Schapiro is an old hand at financial regulation, having started out at the Commodity Futures Trading Commission, and after different assignments at the SEC and CFTC, ended up as CEO of FINRA, the Financial Industry Regulatory Authority. For those of you who read your brokerage statements, you should see the acronym “FINRA” somewhere on the statement. FINRA is a private organization which regulates brokerage firms and trading markets. In its own words, it is “the largest independent regulator for all securities firms doing business in the United States”. The unfortunate souls who invested with Bernie Madoff probably did not see the acronym “FINRA” on their monthly statements. So Schapiro was no slouch by the time she came to the SEC.

People who own stock receive those pesky proxy forms and annual meeting notices once a year. Most of the time, this doesn’t mean anything for the little investor, as the average guy on the street does not own nearly as much as either Warren Buffet or a large institution to actually make a difference. But Schapiro wanted to make it easier for shareholders to “wage proxy fights”. However, the U.S. Chamber of Commerce did not share her opinion and almost filed a lawsuit. Somehow this action – on both sides – was delayed until 2010.

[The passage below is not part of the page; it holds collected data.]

/-- Predicted cycles of SOLVE; of one iteration of ITERATE (R220). -/
def Slv.time (x : Slv) (op : Nat) : Nat :=
  let g := inFlightSys (x.workSet op)
  let w := 2 * x.b + 1
  let cg := b2n (x.method == 2)
  let cl : Nat × Nat :=
    if op = 0x40 then
      let bb := x.n * w * esz x.mfmt + x.n * (esz x.vfmt + esz x.ofmt + (if x.opt6 then esz x.vfmt else 0)) + 8
      (Nat.max (Nat.max (cdiv (x.n * (x.b * x.b + 3 * x.b + 2)) 256) (cdiv x.n 8)) (cdiv bb 512), 16 * x.n + 32)
    else
      let bb := x.n * w * esz x.mfmt + (3 + 3 * cg) * 8 * x.n + 16 * cg
      (Nat.max (Nat.max (cdiv (x.n * (w + 5 * cg)) 256) (if x.method = 2 then 1 else cdiv x.n 8)) (cdiv bb 512),
        if x.method = 0 then 64 else if x.method = 1 then 8 * x.n + 64 else 256)
  Nat.max (x.nsys * cl.1) (cdiv x.nsys g * cl.2)

/-- Predicted count of SOLVE and ITERATE (R220). -/
def slvPred (x : Slv) (op : Nat) : Nat :=
  if op = 0x40 then 64 + x.time op else 64 + (x.iters + b2n (x.method == 2)) * x.time op

/-! Elimination and sweeps (R211, R217). -/

/-- One banded system, in the order of R211. -/
def solveBand (c : Cert) (n b : Nat) (aux : Bool) (a : List (List Dy)) (r g : List Dy) : Calc (List Dy) := do
  let y0 ← (upto n).mapM fun i => fxp c c.fy (if aux then (dyAt r i).add (c.sigma.mul (dyAt g i)) else dyAt r i)
  let st ← (upto n).foldlM (fun (s : List (List Dy) × List Dy × List Dy) k => do
    let piv ← reg c false true k (bandAt s.1 b k k)
    let u := bandSet s.1 b k k piv
    let q ← fxDiv c c.fp ⟨1, 0⟩ piv
    let t ← (rangeFrom (k + 1) (Nat.min n (k + b + 1))).foldlM (fun (t : List (List Dy) × List Dy) i => do
      let l ← fxp c c.fl ((bandAt t.1 b i k).mul q)
      let u ← (rangeFrom (k + 1) (Nat.min n (k + b + 1))).foldlM (fun (u : List (List Dy)) j => do
        let e ← fxp c c.fu ((bandAt u b i j).sub (l.mul (bandAt u b k j)))
        pure (bandSet u b i j e)) t.1
      let yi ← fxp c c.fy ((dyAt t.2 i).sub (l.mul (dyAt t.2 k)))
      pure (u, t.2.set i yi)) (u, s.2.1)
    pure (t.1, t.2, s.2.2 ++ [q])) (a, y0, [])
  (upto n).reverse.foldlM (fun (x : List Dy) k => do
    let sum := dySum ((rangeFrom (k + 1) (Nat.min n (k + b + 1))).map fun j => (bandAt st.1 b k j).mul (dyAt x j))
    let z ← fxp c c.fy ((dyAt st.2.1 k).sub sum)
    let v ← fxp c c.fx (z.mul (dyAt st.2.2 k))
    pure (x.set k v)) (List.replicate n Dy.zero)

/-- Row `i` of a band times a vector, with or without its diagonal. -/
def bandRow (a : List (List Dy)) (n b i : Nat) (diag : Bool) (x : List Dy) : Dy :=
  dySum ((rangeFrom (i - b) (Nat.min n (i + b + 1))).map fun j =>
    if j = i ∧ !diag then Dy.zero else (bandAt a b i j).mul (dyAt x j))

/-- Exact dot product. -/
def dyDot (x y : List Dy) : Dy := dySum ((x.zip y).map fun (a, b) => a.mul b)

/-- The iterate and the CG state: x, res, p, rr. -/
structure Iter where
  x : List Dy
  res : List Dy
  p : List Dy
  rr : Dy
  deriving DecidableEq, Repr

/-- One iteration `k` of a system (R217). -/
def iterStep (c : Cert) (method n b k : Nat) (a : List (List Dy)) (r : List Dy) (s : Iter) : Calc Iter := do
  if method = 2 then
    let w ← (upto n).mapM fun i => fxp c c.fy (bandRow a n b i true s.p)
    let pw ← fxp c c.fu (dyDot s.p w)
    let den ← reg c true true k pw
    let alpha ← fxDiv c c.fl s.rr den
    let x ← (upto n).mapM fun i => fxp c c.fx ((dyAt s.x i).add (alpha.mul (dyAt s.p i)))
    let res ← (upto n).mapM fun i => fxp c c.fy ((dyAt s.res i).sub (alpha.mul (dyAt w i)))
    let rr1 ← fxp c c.fu (dyDot res res)
    let beta ← if s.rr.v = 0 then pure (⟨0, c.fl⟩ : Dy) else fxDiv c c.fl rr1 s.rr
    let p ← (upto n).mapM fun i => fxp c c.fy ((dyAt res i).add (beta.mul (dyAt s.p i)))
    pure ⟨x, res, p, rr1⟩
  else
    let z ← (upto n).foldlM (fun (z : List Dy) i => do
      let sum := bandRow a n b i false (if method = 1 then z else s.x)
      let num ← fxp c c.fy ((dyAt r i).sub sum)
      let piv ← reg c false (k == 0) i (bandAt a b i i)
      let q ← fxDiv c c.fp ⟨1, 0⟩ piv
      let v ← fxp c c.fx (num.mul q)
      pure (z.set i v)) s.x
    pure { s with x := z }

/-- The start of ITERATE: x, and for CG the residual and direction. -/
def iterStart (c : Cert) (method n b : Nat) (a : List (List Dy)) (r x : List Dy) : Calc Iter := do
  if method = 2 then
    let res ← (upto n).mapM fun i => fxp c c.fy ((dyAt r i).sub (bandRow a n b i true x))
    let rr ← fxp c c.fu (dyDot res res)
    pure ⟨x, res, res, rr⟩
  else pure ⟨x, [], [], Dy.zero⟩

/-! Writing results. -/

/-- Write bytes, but not the part on a line that fails (R266); the last failing line is answered and logged. -/
def writeSkip (r : Req) (a : Nat) (bs : List Byte) (d : Dev) : Dev × Option (Nat × Nat) :=
  (upto (lineSpan a bs.length)).foldl (fun (acc : Dev × Option (Nat × Nat)) i =>
    let line := lineOf a + 64 * i
    match lineWriteErr d a bs.length line with
    | some e => (logWriteErr (line, e) r acc.1, some (line, e))
    | none =>
      let lo := Nat.max a line
      let n := Nat.min (line + 64) (a + bs.length) - lo
      (memWrite r lo ((bs.drop (lo - a)).take n) acc.1, acc.2)) (d, none)

/-- What a batch has done: device, systems' records joined, errors. -/
structure Batch where
  d : Dev
  sat : Bool
  reg : Bool
  mem : Nat
  good : Nat

/-- Write the record of system `s` and join its flags. -/
def Batch.record (r : Req) (info s : Nat) (i : Info) (y : Batch) : Batch :=
  let w := writeSkip r (info + 8 * s) i.bytes y.d
  let m := match w.2 with | some e => errStatus e.2 | none => y.mem
  { d := w.1, sat := y.sat || i.sat, reg := y.reg || i.cnt != 0, mem := m, good := y.good }

/-- Status of an Anvil command by the precedence of R84: memory error, PARTIAL or ABORTED, saturation, replaced pivots. -/
def Batch.status (y : Batch) (base : Nat) : Nat :=
  if y.mem ≠ 0 then y.mem else if base ≠ 0 then base else if y.sat then 0x08 else if y.reg then 0x07 else 0

/-- Ranges system `s` reads, or writes. -/
def Slv.spans (x : Slv) (op s : Nat) : List (Nat × Nat × Bool) :=
  let w := 2 * x.b + 1
  let e := esz x.mfmt
  ([(x.mat + s * x.sm + x.b * e, (x.n * w - 2 * x.b) * e, false), (x.rhs + s * x.sv, x.n * esz x.vfmt, false)] ++
    (if op = 0x40 ∧ x.opt6 then [(x.aux + s * x.sg, x.n * esz x.vfmt, false)] else []) ++
    (if op = 0x42 ∧ x.opt7 then [(x.x + s * x.sv, x.n * esz x.ofmt, false)] else []) ++
    [(x.x + s * x.sv, x.n * esz x.ofmt, true)])

/-- First failing line among those system `s` reads and writes. -/
def Slv.sysErr (d : Dev) (x : Slv) (op s : Nat) : Option ((Nat × Nat) × Bool) := spanErr d (x.spans op s)

/-- Log a failing line a system met. -/
def logSys (r : Req) (e : (Nat × Nat) × Bool) (d : Dev) : Dev := if e.2 then logWriteErr e.1 r d else logErr e.1 r d

/-- Systems of a SOLVE from `s` on, until one meets a failing line (R211, R223). -/
def solveRun (r : Req) (x : Slv) : Nat → Nat → Batch → Batch
  | 0, _, y => y
  | k + 1, s, y =>
    match x.sysErr y.d 0x40 s with
    | some e =>
      let y := Batch.record r x.info s { Info.none with mem := true } { y with d := logSys r e y.d }
      { y with mem := errStatus e.1.2 }
    | none =>
      let y := { y with d := correctSpans (readsOf (x.spans 0x40 s)) r y.d }
      let c : Calc (List Byte) := do
        let a ← anvBand y.d x.c x.mfmt (x.mat + s * x.sm) x.n x.b
        let rv ← anvVec y.d x.c x.vfmt x.c.fr (x.rhs + s * x.sv) x.n
        let g ← if x.opt6 then anvVec y.d x.c x.vfmt x.c.fr (x.aux + s * x.sg) x.n else pure []
        let z ← solveBand x.c x.n x.b x.opt6 a rv g
        anvBytes x.ofmt x.rnd z
      let z := c.run Info.none
      let y := Batch.record r x.info s z.2 { y with d := memWrite r (x.x + s * x.sv) z.1 y.d }
      solveRun r x k (s + 1) { y with good := y.good + 1 }

/-- Requester of an Anvil command (R268). -/
def anvilReq (f : Flight) : Req := f.req 4 (qTile f.q / 8)

/-- SOLVE (R209 to R211, R222, R223). -/
def solve (f : Flight) (d : Dev) : Dev :=
  let x := slvOf f.q f.head f.cont
  match (x.regions 0x40).findSome? (fun (a, n) => badRange d true a n) with
  | some (st, det) => finish f.q f.seq st det 0 d
  | none =>
    let lim := unitsDone f x.nsys d
    let y := solveRun (anvilReq f) x lim.1 0 ⟨lim.2, false, false, 0, 0⟩
    let o := if y.good < x.nsys then stopped f y.good else (0, 0, x.nsys)
    finish f.q f.seq (y.status o.1) (if y.mem = 0 then o.2.1 else 0) y.good y.d

/-- SOLVE (R211). -/
def execSolve (q seq : Nat) (s : State) : Out := onDev s (withFlight 0x40 q seq solve)

/-! ITERATE (R216 to R219, R223). -/

/-- Iterations performed before a stop under R219: those whose predicted time fits before the deadline, the first beginning
no earlier than now. -/
def iterFit (f : Flight) (x : Slv) (d : Dev) : Nat :=
  match (if x.opt6 ∧ (pkBind f.head = 2 ∨ pkBind f.head = 3) then f.deadline else none) with
  | none => x.iters
  | some dl =>
    let p := x.time 0x42
    let start := Nat.max d.clk.cyc (f.predEnd - slvPred x 0x42) + 64 + b2n (x.method == 2) * p
    Nat.min x.iters ((dl - start) / p)

/-- Free bytes over a vector the spec leaves undefined. -/
def freeBytes (r : Req) (a : Nat) : Nat → Dev → Dev
  | 0, d => d
  | n + 1, d => let v := draw d; freeBytes r (a + 1) n (memWriteN r a 1 v.1 v.2)

/-- System `s` of an ITERATE through `k` iterations (R217); a system with a failing line has its record marked and an
undefined x. -/
def iterSys (r : Req) (x : Slv) (k s : Nat) (y : Batch) : Batch :=
  match x.sysErr y.d 0x42 s with
  | some e =>
    let d := freeBytes r (x.x + s * x.sv) (x.n * esz x.ofmt) (logSys r e y.d)
    { Batch.record r x.info s { Info.none with mem := true } { y with d := d } with mem := errStatus e.1.2 }
  | none =>
    let y := { y with d := correctSpans (readsOf (x.spans 0x42 s)) r y.d }
    let c : Calc (List Byte × Iter) := do
      let a ← anvBand y.d x.c x.mfmt (x.mat + s * x.sm) x.n x.b
      let rv ← anvVec y.d x.c x.vfmt x.c.fr (x.rhs + s * x.sv) x.n
      let x0 ← if x.opt7 then anvVec y.d x.c x.ofmt x.c.fx (x.x + s * x.sv) x.n else pure (List.replicate x.n Dy.zero)
      let s0 ← iterStart x.c x.method x.n x.b a rv x0
      let z ← (upto k).foldlM (fun z i => iterStep x.c x.method x.n x.b i a rv z) s0
      let bs ← anvBytes x.ofmt x.rnd z.x
      pure (bs, z)
    let z := c.run Info.none
    let d := memWrite r (x.x + s * x.sv) z.1.1 y.d
    let base := x.aux + s * (2 * x.sv + 64)
    let vec (l : List Dy) : List Byte := l.flatMap fun v => bytesOf 8 (wrapBits 64 v.v)
    let d := if x.method = 2 then
        memWriteN r (base + 2 * x.sv) 8 (wrapBits 64 z.1.2.rr.v) (memWrite r (base + x.sv) (vec z.1.2.p) (memWrite r base (vec z.1.2.res) d))
      else d
    Batch.record r x.info s z.2 { y with d := d }

/-- ITERATE. -/
def iterate (f : Flight) (d : Dev) : Dev :=
  let x := slvOf f.q f.head f.cont
  match (x.regions 0x42).findSome? (fun (a, n) => badRange d true a n) with
  | some (st, det) => finish f.q f.seq st det 0 d
  | none =>
    let r := anvilReq f
    let lim := unitsDone f x.iters d
    let fit := iterFit f x lim.2
    let k := Nat.min lim.1 fit
    if f.stop ≠ 0 ∧ lim.1 = 0 then
      let o := stopped f 0
      finish f.q f.seq o.1 o.2.1 0 lim.2
    else
      let bad := (upto x.nsys).any fun s => (x.sysErr lim.2 0x42 s).isSome
      let k := if bad then Nat.min k 1 else k
      let y := (upto x.nsys).foldl (fun y s => iterSys r x k s y) ⟨lim.2, false, false, 0, 0⟩
      let cut := decide (k = fit ∧ k < x.iters) && !bad
      let base := if k < x.iters ∧ !bad then 0x01 else 0
      finish f.q f.seq (y.status base) (if y.mem = 0 ∧ cut then 0x0001 else 0) k y.d

/-- ITERATE (R217). -/
def execIterate (q seq : Nat) (s : State) : Out := onDev s (withFlight 0x42 q seq iterate)

/-! FACTOR (R212 to R215). -/

/-- A FACTOR as its packets spell it. -/
structure Fac where
  die : Nat
  mfmt : Nat
  vfmt : Nat
  ofmt : Nat
  rnd : Nat
  chol : Bool
  nrhs : Nat
  n : Nat
  nmat : Nat
  a : Nat
  rhs : Nat
  f : Nat
  x : Nat
  info : Nat
  sm : Nat
  lda : Nat
  sv : Nat
  c : Cert
  chain : Nat
  deriving DecidableEq, Repr

def facOf (q : Nat) (p : Packet) (cont : List Packet) : Fac :=
  let ch := chainOf cont
  ⟨qTile q / 8, pbits p 10 0 4, pbits p 10 4 4, pbits p 11 0 4, pbits p 11 4 3, pbits p 12 0 1 == 1, pbytes p 13 1, pbytes p 14 2,
    pbytes p 16 4, pbytes p 20 6, pbytes p 26 6, pbytes p 32 6, pbytes p 38 6, pbytes p 44 6, pbytes p 50 4, pbytes p 54 4,
    pbytes p 58 4, certOf ch (pbits p 12 1 2), ch⟩

/-- Bytes of one right-hand-side row (R213). -/
def Fac.rowv (x : Fac) (e : Nat) : Nat := roundUp (x.n * e) 64
/-- Extent of one matrix. -/
def Fac.unit (x : Fac) (e : Nat) : Nat := (x.n - 1) * x.lda + x.n * e
def Fac.regions (x : Fac) : List (Nat × Nat) :=
  [(x.a, extent x.nmat x.sm (x.unit (esz x.mfmt))), (x.f, extent x.nmat x.sm (x.unit (esz x.ofmt))), (x.info, 8 * x.nmat)] ++
  (if x.nrhs = 0 then [] else
    [(x.rhs, extent x.nmat x.sv (x.nrhs * x.rowv (esz x.vfmt))), (x.x, extent x.nmat x.sv (x.nrhs * x.rowv (esz x.ofmt)))])

/-- Regions with one of each allowed coinciding pair dropped (R213). -/
def Fac.distinct (x : Fac) : List (Nat × Nat) :=
  let r := x.regions
  let r := if x.nrhs ≠ 0 ∧ x.rhs = x.x ∧ esz x.vfmt = esz x.ofmt then r.eraseIdx 4 else r
  if x.a = x.f ∧ esz x.mfmt = esz x.ofmt then r.eraseIdx 1 else r

def facClean (x : Fac) : Bool :=
  certClean x.chain false && (x.nrhs != 0 || (x.vfmt == 0 && x.rhs == 0 && x.x == 0 && x.sv == 0))

/-- Predicted count of FACTOR (R220). -/
def facPred (x : Fac) : Nat :=
  let w := cdiv (x.n * x.n * x.n) (if x.chol then 6 else 3) + x.nrhs * x.n * x.n
  let b := 16 * x.n * x.n + 16 * x.nrhs * x.n + 8
  let c := Nat.max (Nat.max (cdiv w 256) (cdiv x.n 4)) (cdiv b 512)
  64 + Nat.max (x.nmat * c) (cdiv x.nmat (inFlightSys ((x.n + x.nrhs) * x.n * 8)) * (24 * x.n))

Barney Frank, a politician himself, has noticed that Schapiro is under political pressure. He wanted the uptick rule reinstated, somehow this too is in limbo. Hmm… I’d like to see Schapiro get back on her horse and chase after the bad guys. After all, if the rest of us have to follow the rules, why not them? And if anyone can do it, Schapiro has the right background. However, don’t we all know about organizations which have grand plans, then fail to deliver? Wait and see… per my previous post, I wouldn’t bet much on regulation at this point.

Monday, January 4, 2010

Not So Radical Reform


This week the BusinessWeek cover story is about the attempts – or lack thereof – of reform and regulation of the financial markets. BW starts out by describing the media following Barney Frank in the wake of the 2008 financial crisis, as if the media is paparazzi and Frank is a celebrity. Why Barney Frank? He’s the chairman of the House Financial Services committee, which became a key player in the political process last year.

In the fall of 2008 and the disastrous first few months of 2009, public opinion was calling for the heads of the “fat cat” bankers and other ne’r do wells who toppled our 401ks, jobs and the monetary value of our homes. The time was ripe for reform. Frank’s potential power multiplied overnight. The Federal Government jumped in to help with the TARP , the nationalization of Fannie Mae and Freddie Mac and various other involvement.

BW points out that rescuing the system is not the same as reforming it.  When we had a crisis, there was a real chance for reform, and now the crisis has passed, the enthusiasm for making lasting changes has dissolved. Paul Volcker, former chairman of the Federal Reserve and chair of Obama’s Economic Recovery Advisory Board, says that bankers and regulators around the world “have not come anywhere close to responding with necessary vigor”.  Volcker wants the big banks to be split up into smaller banks, but in fact they have only gotten bigger.

The stock market rose by a tremendous amount in 2009. Good news or bad news? For those of us closely watching our 401k balances, we wonder how the news could be anything but good. But to fuel the regulatory fires, good news has a way of placating people so they no longer see the need to change the system. The modest sign of recovery in the economy have also served to dampen the urge to reform.  And now we have the health care bill, a major distraction.

What is really slowing down possible regulation is the New Democrat Coalition(NDC). What is this? A moderate group within the Democratic party, formed during the Clinton years. The Democrats believed they couldn’t win elections without a “strong moderate platform” The NDC has 68 “68 fiscally conservative, pro-business members” in the House of Representatives. Joseph Crowley of New York is the chair of the NDC and states that most of them come from business backgrounds. Crowley has even been on Air Force One with Obama – I’m sure that’s one flight he didn’t want to end.

The NDC has strong ties to Wall Street, both from Goldman Sachs, and from far less glamorous ( and lower-paying) jobs. Melissa Bean of Illinois, who I have heard speak, received the most donations from the financial industry.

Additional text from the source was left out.